O barulho da cidade, os motores dos automóveis roncando, das máquinas trabalhando, impedem que paremos e pensemos no quanto somos simples e fracos. 
Ja fomos muitas vezes ao cemiterio, levar pessoas queridas e visitar os mortos no dia de Finados. O cemitério ainda é o  melhor lugar para refletir sobre a vida. Alí o silêncio impera; e isto  faz com que  o silêncio dos mortos nos permite refletir sobre a vida. 
Trabalhamos, compramos, vendemos, viajamos, festejamos, comemos, bebemos, brincamos e, no meio disso tudo, não percebemos o quanto somos frágeis. 
A mudez do cemitério mostra que devemos tratar melhor as pessoas, sem contudo humilhar a ninguém, aliás, ninguem é de ferro; a não ser poéticamente. 
Tudo isso me ensina que sou perecível, e que um dia estarei emudecido como todos aqueles que ja partiram dessa  Terra para o  Céu, aonde passarão a eternidade. 

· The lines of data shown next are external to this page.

/-- Data Processing (reg3): `Cond 000 OpCode S Rn Rd Shift LA 0 Rm` (R80). -/
def dpReg3Word (c : Cond) (op : DpOp) (s : Bool) (rn rd : Reg) (o : ShiftedReg) : Word :=
  c.bits ++ 0b000#3 ++ op.bits ++ BitVec.ofBool s ++ rn ++ rd ++ o.amount ++ o.kind.bits ++ 0b0#1 ++ o.rm

/-- Data Processing (reg4): `Cond 000 OpCode S Rn Rd Rs 0 LA 1 Rm` (R80). -/
def dpReg4Word (c : Cond) (op : DpOp) (s : Bool) (rn rd : Reg) (o : RegShiftedReg) : Word :=
  c.bits ++ 0b000#3 ++ op.bits ++ BitVec.ofBool s ++ rn ++ rd ++ o.rs ++ 0b0#1 ++ o.kind.bits ++ 0b1#1 ++ o.rm

/-- Multiply: `Cond 0000 L U A S r16 r12 Rs 1001 Rm`, `lua` being the bits L, U and A (R80, R89). -/
def multiplyWord (c : Cond) (lua : BitVec 3) (s : Bool) (r16 r12 rs rm : Reg) : Word :=
  c.bits ++ 0b0000#4 ++ lua ++ BitVec.ofBool s ++ r16 ++ r12 ++ rs ++ 0b1001#4 ++ rm

/-- SWP: `Cond 00010 B 00 Rn Rd 0000 1001 Rm` (R80, R90). -/
def swapWord (c : Cond) (b : Bool) (rn rd rm : Reg) : Word :=
  c.bits ++ 0b00010#5 ++ BitVec.ofBool b ++ 0b00#2 ++ rn ++ rd ++ 0b0000#4 ++ 0b1001#4 ++ rm

/-- Halfword and signed transfers: `Cond 000 P U I W L Rn Rd hi 1 SH 1 lo` (R80, R91). -/
def halfwordWord (c : Cond) (ix : Indexing) (imm l : Bool) (sh : BitVec 2) (rn rd : Reg) (hi lo : BitVec 4) : Word :=
  c.bits ++ 0b000#3 ++ BitVec.ofBool ix.p ++ BitVec.ofBool ix.u ++ BitVec.ofBool imm ++ BitVec.ofBool ix.w ++
    BitVec.ofBool l ++ rn ++ rd ++ hi ++ 0b1#1 ++ sh ++ 0b1#1 ++ lo

/-- Data Transfer (imm offset): `Cond 010 P U B W L Rn Rd offset` (R80, R92). -/
def transferImmWord (c : Cond) (ix : Indexing) (b l : Bool) (rn rd : Reg) (off : BitVec 12) : Word :=
  c.bits ++ 0b010#3 ++ BitVec.ofBool ix.p ++ BitVec.ofBool ix.u ++ BitVec.ofBool b ++ BitVec.ofBool ix.w ++
    BitVec.ofBool l ++ rn ++ rd ++ off

/-- Data Transfer (reg offset): `Cond 011 P U B W L Rn Rd Shift LA 0 Rm` (R80, R92). -/
def transferRegWord (c : Cond) (ix : Indexing) (b l : Bool) (rn rd : Reg) (o : ShiftedReg) : Word :=
  c.bits ++ 0b011#3 ++ BitVec.ofBool ix.p ++ BitVec.ofBool ix.u ++ BitVec.ofBool b ++ BitVec.ofBool ix.w ++
    BitVec.ofBool l ++ rn ++ rd ++ o.amount ++ o.kind.bits ++ 0b0#1 ++ o.rm

/-- Block Transfer: `Cond 100 P U S W L Rn RegisterList` (R93). -/
def blockWord (c : Cond) (ix : Indexing) (s l : Bool) (rn : Reg) (list : BitVec 16) : Word :=
  c.bits ++ 0b100#3 ++ BitVec.ofBool ix.p ++ BitVec.ofBool ix.u ++ BitVec.ofBool s ++ BitVec.ofBool ix.w ++
    BitVec.ofBool l ++ rn ++ list

/-- MSR from a register: `Cond 00010 Pd 10 mask 1111 0000 0000 Rm`, `mask` being 1001 or 1000 (R97). -/
def msrRegWord (c : Cond) (pd : Bool) (mask : BitVec 4) (rm : Reg) : Word :=
  c.bits ++ 0b00010#5 ++ BitVec.ofBool pd ++ 0b10#2 ++ mask ++ 0b1111#4 ++ 0b00000000#8 ++ rm

/-- The word of an instruction, written from the format table (R80, R84 to R97). -/
def encode : Instr → Word
  | .andImm c s rn rd o => dpImmWord c .and s rn rd o
  | .eorImm c s rn rd o => dpImmWord c .eor s rn rd o
  | .subImm c s rn rd o => dpImmWord c .sub s rn rd o
  | .rsbImm c s rn rd o => dpImmWord c .rsb s rn rd o
  | .addImm c s rn rd o => dpImmWord c .add s rn rd o
  | .adcImm c s rn rd o => dpImmWord c .adc s rn rd o
  | .sbcImm c s rn rd o => dpImmWord c .sbc s rn rd o
  | .rscImm c s rn rd o => dpImmWord c .rsc s rn rd o
  | .tstImm c rn rd o => dpImmWord c .tst true rn rd o
  | .teqImm c rn rd o => dpImmWord c .teq true rn rd o
  | .cmpImm c rn rd o => dpImmWord c .cmp true rn rd o
  | .cmnImm c rn rd o => dpImmWord c .cmn true rn rd o
  | .orrImm c s rn rd o => dpImmWord c .orr s rn rd o
  | .movImm c s rn rd o => dpImmWord c .mov s rn rd o
  | .bicImm c s rn rd o => dpImmWord c .bic s rn rd o
  | .mvnImm c s rn rd o => dpImmWord c .mvn s rn rd o
  | .andReg3 c s rn rd o => dpReg3Word c .and s rn rd o
  | .eorReg3 c s rn rd o => dpReg3Word c .eor s rn rd o
  | .subReg3 c s rn rd o => dpReg3Word c .sub s rn rd o
  | .rsbReg3 c s rn rd o => dpReg3Word c .rsb s rn rd o
  | .addReg3 c s rn rd o => dpReg3Word c .add s rn rd o
  | .adcReg3 c s rn rd o => dpReg3Word c .adc s rn rd o
  | .sbcReg3 c s rn rd o => dpReg3Word c .sbc s rn rd o
  | .rscReg3 c s rn rd o => dpReg3Word c .rsc s rn rd o
  | .tstReg3 c rn rd o => dpReg3Word c .tst true rn rd o
  | .teqReg3 c rn rd o => dpReg3Word c .teq true rn rd o
  | .cmpReg3 c rn rd o => dpReg3Word c .cmp true rn rd o
  | .cmnReg3 c rn rd o => dpReg3Word c .cmn true rn rd o
  | .orrReg3 c s rn rd o => dpReg3Word c .orr s rn rd o
  | .movReg3 c s rn rd o => dpReg3Word c .mov s rn rd o
  | .bicReg3 c s rn rd o => dpReg3Word c .bic s rn rd o
  | .mvnReg3 c s rn rd o => dpReg3Word c .mvn s rn rd o
  | .andReg4 c s rn rd o => dpReg4Word c .and s rn rd o
  | .eorReg4 c s rn rd o => dpReg4Word c .eor s rn rd o
  | .subReg4 c s rn rd o => dpReg4Word c .sub s rn rd o
  | .rsbReg4 c s rn rd o => dpReg4Word c .rsb s rn rd o
  | .addReg4 c s rn rd o => dpReg4Word c .add s rn rd o
  | .adcReg4 c s rn rd o => dpReg4Word c .adc s rn rd o
  | .sbcReg4 c s rn rd o => dpReg4Word c .sbc s rn rd o
  | .rscReg4 c s rn rd o => dpReg4Word c .rsc s rn rd o
  | .tstReg4 c rn rd o => dpReg4Word c .tst true rn rd o
  | .teqReg4 c rn rd o => dpReg4Word c .teq true rn rd o
  | .cmpReg4 c rn rd o => dpReg4Word c .cmp true rn rd o
  | .cmnReg4 c rn rd o => dpReg4Word c .cmn true rn rd o
  | .orrReg4 c s rn rd o => dpReg4Word c .orr s rn rd o
  | .movReg4 c s rn rd o => dpReg4Word c .mov s rn rd o
  | .bicReg4 c s rn rd o => dpReg4Word c .bic s rn rd o
  | .mvnReg4 c s rn rd o => dpReg4Word c .mvn s rn rd o
  | .mul c s rd rn rs rm => multiplyWord c 0b000#3 s rd rn rs rm
  | .mla c s rd rn rs rm => multiplyWord c 0b001#3 s rd rn rs rm
  | .umull c s rdHi rdLo rs rm => multiplyWord c 0b100#3 s rdHi rdLo rs rm
  | .umlal c s rdHi rdLo rs rm => multiplyWord c 0b101#3 s rdHi rdLo rs rm
  | .smull c s rdHi rdLo rs rm => multiplyWord c 0b110#3 s rdHi rdLo rs rm
  | .smlal c s rdHi rdLo rs rm => multiplyWord c 0b111#3 s rdHi rdLo rs rm
  | .swp c rn rd rm => swapWord c false rn rd rm
  | .swpb c rn rd rm => swapWord c true rn rd rm
  | .ldrhReg c ix rn rd rm => halfwordWord c ix false true 0b01#2 rn rd 0b0000#4 rm
  | .ldrhImm c ix rn rd o => halfwordWord c ix true true 0b01#2 rn rd (o.extractLsb' 4 4) (o.extractLsb' 0 4)
  | .strhReg c ix rn rd rm => halfwordWord c ix false false 0b01#2 rn rd 0b0000#4 rm
  | .strhImm c ix rn rd o => halfwordWord c ix true false 0b01#2 rn rd (o.extractLsb' 4 4) (o.extractLsb' 0 4)
  | .ldrsbReg c ix rn rd rm => halfwordWord c ix false true 0b10#2 rn rd 0b0000#4 rm
  | .ldrsbImm c ix rn rd o => halfwordWord c ix true true 0b10#2 rn rd (o.extractLsb' 4 4) (o.extractLsb' 0 4)
  | .ldrshReg c ix rn rd rm => halfwordWord c ix false true 0b11#2 rn rd 0b0000#4 rm
  | .ldrshImm c ix rn rd o => halfwordWord c ix true true 0b11#2 rn rd (o.extractLsb' 4 4) (o.extractLsb' 0 4)
  | .bx c rn => c.bits ++ 0b000100101111111111110001#24 ++ rn
  | .mrs c ps rd => c.bits ++ 0b00010#5 ++ BitVec.ofBool ps ++ 0b001111#6 ++ rd ++ 0#12
  | .msrReg c pd rm => msrRegWord c pd 0b1001#4 rm
  | .msrRegFlags c pd rm => msrRegWord c pd 0b1000#4 rm
  | .msrImmFlags c pd o => c.bits ++ 0b00110#5 ++ BitVec.ofBool pd ++ 0b1010001111#10 ++ o.rot ++ o.imm
  | .ldrImm c ix rn rd o => transferImmWord c ix false true rn rd o
  | .ldrReg c ix rn rd o => transferRegWord c ix false true rn rd o
  | .strImm c ix rn rd o => transferImmWord c ix false false rn rd o
  | .strReg c ix rn rd o => transferRegWord c ix false false rn rd o
  | .ldrbImm c ix rn rd o => transferImmWord c ix true true rn rd o
  | .ldrbReg c ix rn rd o => transferRegWord c ix true true rn rd o
  | .strbImm c ix rn rd o => transferImmWord c ix true false rn rd o
  | .strbReg c ix rn rd o => transferRegWord c ix true false rn rd o
  | .ldm c ix rn list => blockWord c ix false true rn list
  | .stm c ix rn list => blockWord c ix false false rn list
  | .ldmS c ix rn list => blockWord c ix true true rn list
  | .stmS c ix rn list => blockWord c ix true false rn list
  | .b c off => c.bits ++ 0b101#3 ++ 0b0#1 ++ off
  | .bl c off => c.bits ++ 0b101#3 ++ 0b1#1 ++ off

O SILÊNCIO DO CÉU (Apoc- 8, 1)
Diz o cético no seu coração: não há Deus (Sl-14, 1). Ele não acredita no Céu, simplesmente pelo fato de perceber que a maioria das pessoas que oram pedindo a solução de seus problemas, não ter suas orações respondidas, pois, quando o Céu se cala então é ainda pior, e nada acontece. 
As doenças continuam, o desemprego se arrasta mais uma temporada, a pessoa má parece ter ficado ainda pior, e ainda apareceram dificuldades novas que arrazam tudo. Não vale apena orar! O Céu é mudo! O Céu é de bronze. Ele não responde. A oração é inútil. Afirmam os descrentes.

Um comentário:

  1. E por falar em silencio, até um peixe se livra dos problemas se mantiver a boca fechada.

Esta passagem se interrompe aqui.